- Nickname: Reg
- Born: 2 August 1892 Blakeney, Gloucestershire, England
- Died: 1986 (aged 93–94) Yorkshire, England
- Allegiance: United Kingdom
- Branch: British Army Royal Air Force
- Service years: 1916–1919
- Rank: Captain
- Unit: No. 59 Squadron RFC No. 54 Squadron RFC
- Awards: Military Cross Croix de Guerre (France)

= Reginald Charley =

British flying ace

Captain Reginald Morse Charley (2 August 1892 – 1986) was a British World War I flying ace credited with six aerial victories.

==Biography==
Charley was born in Blakeney, Gloucestershire, the son of James Smith and Eva (née Morse) Charley. He attended Bristol University qualifying as an electrical engineer in 1911. He eventually travelled to the United States to accept a job in Pittsburgh, Pennsylvania, arriving in New York City on 1 February 1914.

Charley received his flying training in the United States, being awarded Aero Club of America Certificate No. 486 on 2 May 1916 from the Atlantic Coast Aeronautic School at Newport News, Virginia, flying a Curtiss biplane. He then travelled to England, where he was appointed a probationary second lieutenant in the Royal Flying Corps on 14 June 1916, and was posted to No. 59 Squadron. He was appointed a flying officer on 30 September, was confirmed in his rank on 17 October, and in December was transferred to No. 54 Squadron, and sent to France.

Flying the Sopwith Pup, Charley gained his first victory on 5 April 1917, destroying an observation balloon over Gouy, shared with Capt.
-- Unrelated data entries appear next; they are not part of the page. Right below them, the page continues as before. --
/-- Settles O6: the CPU registers and control state, a read of each register of the map, then the PPU and the buttons. -/
theorem resetRegisters : Obligations.ResetRegisters := by
  intro p rom x s
  obtain ⟨haf, hbc, hde, hhl⟩ := resetWith_pairs p rom x
  have io := readByte_addr s
  exact ⟨haf, hbc, hde, hhl, rfl, rfl, rfl, (io .p1).trans (resetWith_p1 p rom x), (io .iflag).trans (resetWith_iflag p rom x),
    readByte_ie s, io .lcdc, (io .stat).trans (resetWith_stat p rom x), io .scy, io .scx, io .lyc, io .dma, io .bgp, io .obp0,
    io .obp1, io .wy, io .wx, rfl, rfl, rfl, rfl, rfl, rfl, rfl⟩

end Sys2Proof.Machine
end

section
/-! The memory map: what the dispatcher does at each row, the I/O window, the OAM copy, and that ROM never changes. -/
namespace Sys2Proof.Machine

/-! ### ROM is immutable -/

theorem backed_rom {k : Nat} (h : k < 0x8000) : backed k = true := by
  simp [backed, show k < 0xA000 by omega]

/-- A reset keeps every byte of ROM (70_reset_and_hazards.md R502). -/
theorem hostReset_rom (s : State) {k : Nat} (hk : k < 0x8000) : s.hostReset.mem.get k = s.mem.get k :=
  Memory.get_romPart s.mem hk

/-- The host's turn leaves memory alone or resets the machine (60_exceptions.md R481). -/
theorem frameYield_rom (s : State) {k : Nat} (hk : k < 0x8000) : s.frameYield.mem.get k = s.mem.get k := by
  rcases frameYield_cases s with ⟨b, x, h⟩ | ⟨q, -, h⟩ <;> rw [h]
  exact hostReset_rom (s.withYields q) hk

theorem step_rom {s t : State} (h : step s = .next t) {k : Nat} (hk : k < 0x8000) : t.mem.get k = s.mem.get k := by
  rcases step_cases h with ⟨-, r, q, -, -, rfl⟩ | ⟨-, u, hu, rfl⟩
  · exact hostReset_rom (s.withYields q) hk
  · obtain ⟨hrom, -, -, -⟩ := stepped_keeps hu
    exact (frameYield_rom u hk).trans (hrom k hk)

/-- Settles O15: a ROM address reads a byte of the array, and neither a step of the machine, nor the host's turn, nor a reset
changes one. -/
theorem romIsImmutable : Obligations.RomIsImmutable := by
  intro s t h a ha
  have hb := backed_rom ha
  rw [readByte_backed hb, readByte_backed hb]
  exact step_rom h ha

/-! ### The rows of the map -/

/-- The rows of the map exclude each other (20_memory.md R70). -/
theorem regionOf_of_holds {r : Region} {a : Word} (h : r.holds a.toNat) : regionOf a = r := by
  cases r <;> simp only [Region.holds] at h <;> simp (disch := omega) only [regionOf, if_pos, if_neg]

/-- An array takes the byte written to an address it backs, ROM apart (20_memory.md R72, R74, R76, R77). -/
theorem writeByte_array {s : State} {a : Word} (v : Byte) (hb : backed a.toNat = true) (hrom : 0x8000 ≤ a.toNat) :
    s.writeByte a v = s.store a.toNat v := by
  simp only [backed, Bool.or_eq_true, decide_eq_true_eq] at hb
  have hr := regionOf_spec a
  unfold State.writeByte
  split <;> rename_i hx <;> rw [hx] at hr <;> simp only [Region.holds] at hr
  all_goals omega

theorem writeByte_rom {s : State} {a : Word} (v : Byte) (h : a.toNat < 0x8000) : s.writeByte a v = s := by
  rw [State.writeByte, regionOf_of_holds (r := .rom) h]

/-- The dispatcher drops a write to the address and answers the open-bus value (20_memory.md R82). -/
def OpenBus (s : State) (a : Word) : Prop := (∀ v, s.writeByte a v = s) ∧ s.readByte a = 0xFF#8

/-- The rows that nothing backs (20_memory.md R73, R75). -/
theorem openBus_of_row (s : State) {a : Word} {r : Region} (hr : r = .cartRam ∨ r = .echo ∨ r = .unusable)
    (h : r.holds a.toNat) : OpenBus s a := by
  have ha := regionOf_of_holds h
  rcases hr with rfl | rfl | rfl
  all_goals exact ⟨fun v => by rw [State.writeByte, ha], by rw [State.readByte, ha]; rfl⟩

theorem IoReg.offset_mem (r : IoReg) : r.offset ∈ ioOffsets := by cases r <;> decide

theorem ioRegAt_eq_none {k : Nat} (h : k ∉ ioOffsets) : ioRegAt k = none := by
  cases hk : ioRegAt k with
  | none => rfl
  | some r => exact absurd (ioRegAt_offset hk ▸ r.offset_mem) h

/-- The unimplemented addresses of the I/O window (20_memory.md R84). -/
theorem openBus_of_gap (s : State) {a : Word} (h : Region.holds .io a.toNat) (hk : a.toNat - 0xFF00 ∉ ioOffsets) :
    OpenBus s a := by
  have ha := regionOf_of_holds h
  have hn := ioRegAt_eq_none hk
  exact ⟨fun v => by rw [State.writeByte, ha, hn]; rfl, readByte_unmapped ha hn⟩

/-- Settles O9: ROM by its row, then each unbacked range by its row, and the gaps of the I/O window. -/
theorem droppedWrites : Obligations.DroppedWrites := by
  intro s a v
  refine ⟨fun h => ⟨writeByte_rom v h, readByte_backed (backed_rom h)⟩, fun h => ?_⟩
  have hopen : OpenBus s a := by
    rcases h with h | h | h | ⟨hge, hlt, hk⟩
    · exact openBus_of_row s (r := .cartRam) (.inl rfl) h
    · exact openBus_of_row s (r := .echo) (.inr (.inl rfl)) h
    · exact openBus_of_row s (r := .unusable) (.inr (.inr rfl)) h
    · exact openBus_of_gap s ⟨hge, hlt⟩ hk
  exact ⟨hopen.1 v, hopen.2⟩

/-- Settles O10: a write to RAM is a store in its array, and the laws of memory say what the store leaves. -/
theorem ramReadAfterWrite : Obligations.RamReadAfterWrite := by
  intro s a v hw hram
  have hb : backed a.toNat = true := by
    simp only [backed, Bool.or_eq_true, decide_eq_true_eq]
    omega
  rw [writeByte_array v hb (by omega)]
  exact ⟨readByte_store_self hw hb v, fun x hx => readByte_store_ne s _ v (mt BitVec.eq_of_toNat_eq hx), rfl, readByte_backed hb,
    Memory.get_put_self hw _ v, fun k hk => Memory.get_put_ne s.mem _ v hk, Memory.put_wf v hb hw⟩

/-! ### The I/O window -/

/-- A write at the address of an implemented I/O register is the write column of 20_memory.md R84. -/
theorem writeByte_addr (s : State) (r : IoReg) (v : Byte) : s.writeByte r.addr v = s.writeIo (some r) v := by
  rw [State.writeByte, r.region, r.at_addr]

theorem writeByte_ie (s : State) (v : Byte) : s.writeByte 0xFFFF#16 v = { s with irq := { s.irq with ie := v } } := by
  rw [State.writeByte, show regionOf 0xFFFF#16 = .ie by decide]

/-- Bits 7 to 5 of IF read as 1 (R84). -/
theorem readIo_iflag (s : State) : s.readIo (some .iflag) = 0xE0#8 ||| BitVec.setWidth 8 s.irq.flags := by
  show 0b111#3 ++ s.irq.flags = _
  generalize s.irq.flags = f
  revert f
  decide

theorem stat_fields (sel : BitVec 4) (c : Bool) (m : PpuMode) :
    (1#1 ++ sel ++ BitVec.ofBool c ++ m.bits : Byte) =
      0x80#8 ||| BitVec.setWidth 8 sel <<< 3 ||| (if c = true then 0x04#8 else 0x00#8) ||| BitVec.ofNat 8 m.number := by
  cases m <;> revert sel c <;> decide

theorem readIo_stat (s : State) : s.readIo (some .stat) = 0x80#8 ||| BitVec.setWidth 8 s.io.statSel <<< 3 |||
    (if s.ppu.ly = s.io.lyc.toNat then 0x04#8 else 0x00#8) ||| BitVec.ofNat 8 s.ppu.mode.number := by
  have h := stat_fields s.io.statSel (decide (s.ppu.ly = s.io.lyc.toNat)) s.ppu.mode
  simp only [decide_eq_true_eq] at h
  exact h

/-- Settles O11: the read and the write column of R84 register by register, then IE, then the gaps of the window. -/
theorem ioRegisters : Obligations.IoRegisters := by
  intro s v
  have rd := readByte_addr s
  have wr := fun r => writeByte_addr s r v
  refine ⟨⟨rd .p1, rd .div, (rd .iflag).trans (readIo_iflag s), rd .lcdc, (rd .stat).trans (readIo_stat s), rd .scy, rd .scx,
      rd .ly, rd .lyc, rd .dma, rd .bgp, rd .obp0, rd .obp1, rd .wy, rd .wx, readByte_ie s⟩,
    ⟨wr .p1, wr .div, wr .iflag, wr .lcdc, wr .stat, wr .scy, wr .scx, wr .ly, wr .lyc, wr .dma, wr .bgp, wr .obp0, wr .obp1,
      wr .wy, wr .wx, writeByte_ie s v⟩, fun a hge hlt hk => ?_⟩
  obtain ⟨hwrite, hread⟩ := openBus_of_gap s ⟨hge, hlt⟩ hk
  exact ⟨hread, hwrite v⟩

/-! ### The OAM copy -/

theorem writeByte_dma (s : State) (v : Byte) :
    s.writeByte 0xFF46#16 v = State.oamCopy { s with io := { s.io with dma := v } } v := writeByte_addr s .dma v

/-- Of the stored I/O registers the copy leaves all but the latch as they are (20_memory.md R90). -/
theorem writeByte_dma_io (s : State) (v : Byte) : (s.writeByte 0xFF46#16 v).io = { s.io with dma := v } := by
  rw [writeByte_dma]
  exact (oamCopy_done _ v).io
R.G.H. Pixley, Capt. Frank Hudson and Lt. Maurice Scott; his second came on 26 April when he shot down an Albatros D.III over Prémont. Charley was promoted to lieutenant on 1 July. On 13 July he shot down another D.III, and on 5 September destroyed an Albatros D.V near Slype. On 11 September he shot down another D.V near Ostend, and claimed another D.III (unconfirmed). The same day he was appointed a flight commander with the temporary rank of captain. On 12 November he shot down an Albatros D near Westende, for his sixth and final victory. He then returned to England, and was transferred to Home Establishment to serve for the remainder of the war at the Armament Experimental Station.

On 18 January 1918 Charley was awarded the Military Cross. His citation read:
Lieutenant (Temporary Captain) Reginald M. Charley, Royal Flying Corps (Special Reserve)
For conspicuous gallantry and devotion to duty. He attacked a hostile balloon which was eventually brought down in flames. With four other pilots he attacked eight enemy scouts and drove two down. He has driven down four other enemy aircraft, usually fighting with his patrol against greatly superior numbers.

In April 1918 he was awarded the French Croix de Guerre.

On 10 December 1919 Charley relinquished his commission on account of ill-health contracted on active service, and was permitted to retain his rank.

After his discharge, he returned to America to work as a Transformer Sales Manager for the English Electric Company. He retired in 1960, and died in 1986, shortly after his 94th birthday.

==Personal life==
Charley married Mary Elizabeth Slawter, of East Pittsburgh, in November 1917. Their son, David James Charley (1918–2008), qualified as a doctor, served in the Royal Navy during World War II, and later became a noted specialist in respiratory disease, being elected a Fellow of the Royal College of Physicians (FRCP) in 1973, and made an Officer of the Order of the British Empire (OBE) in 1977.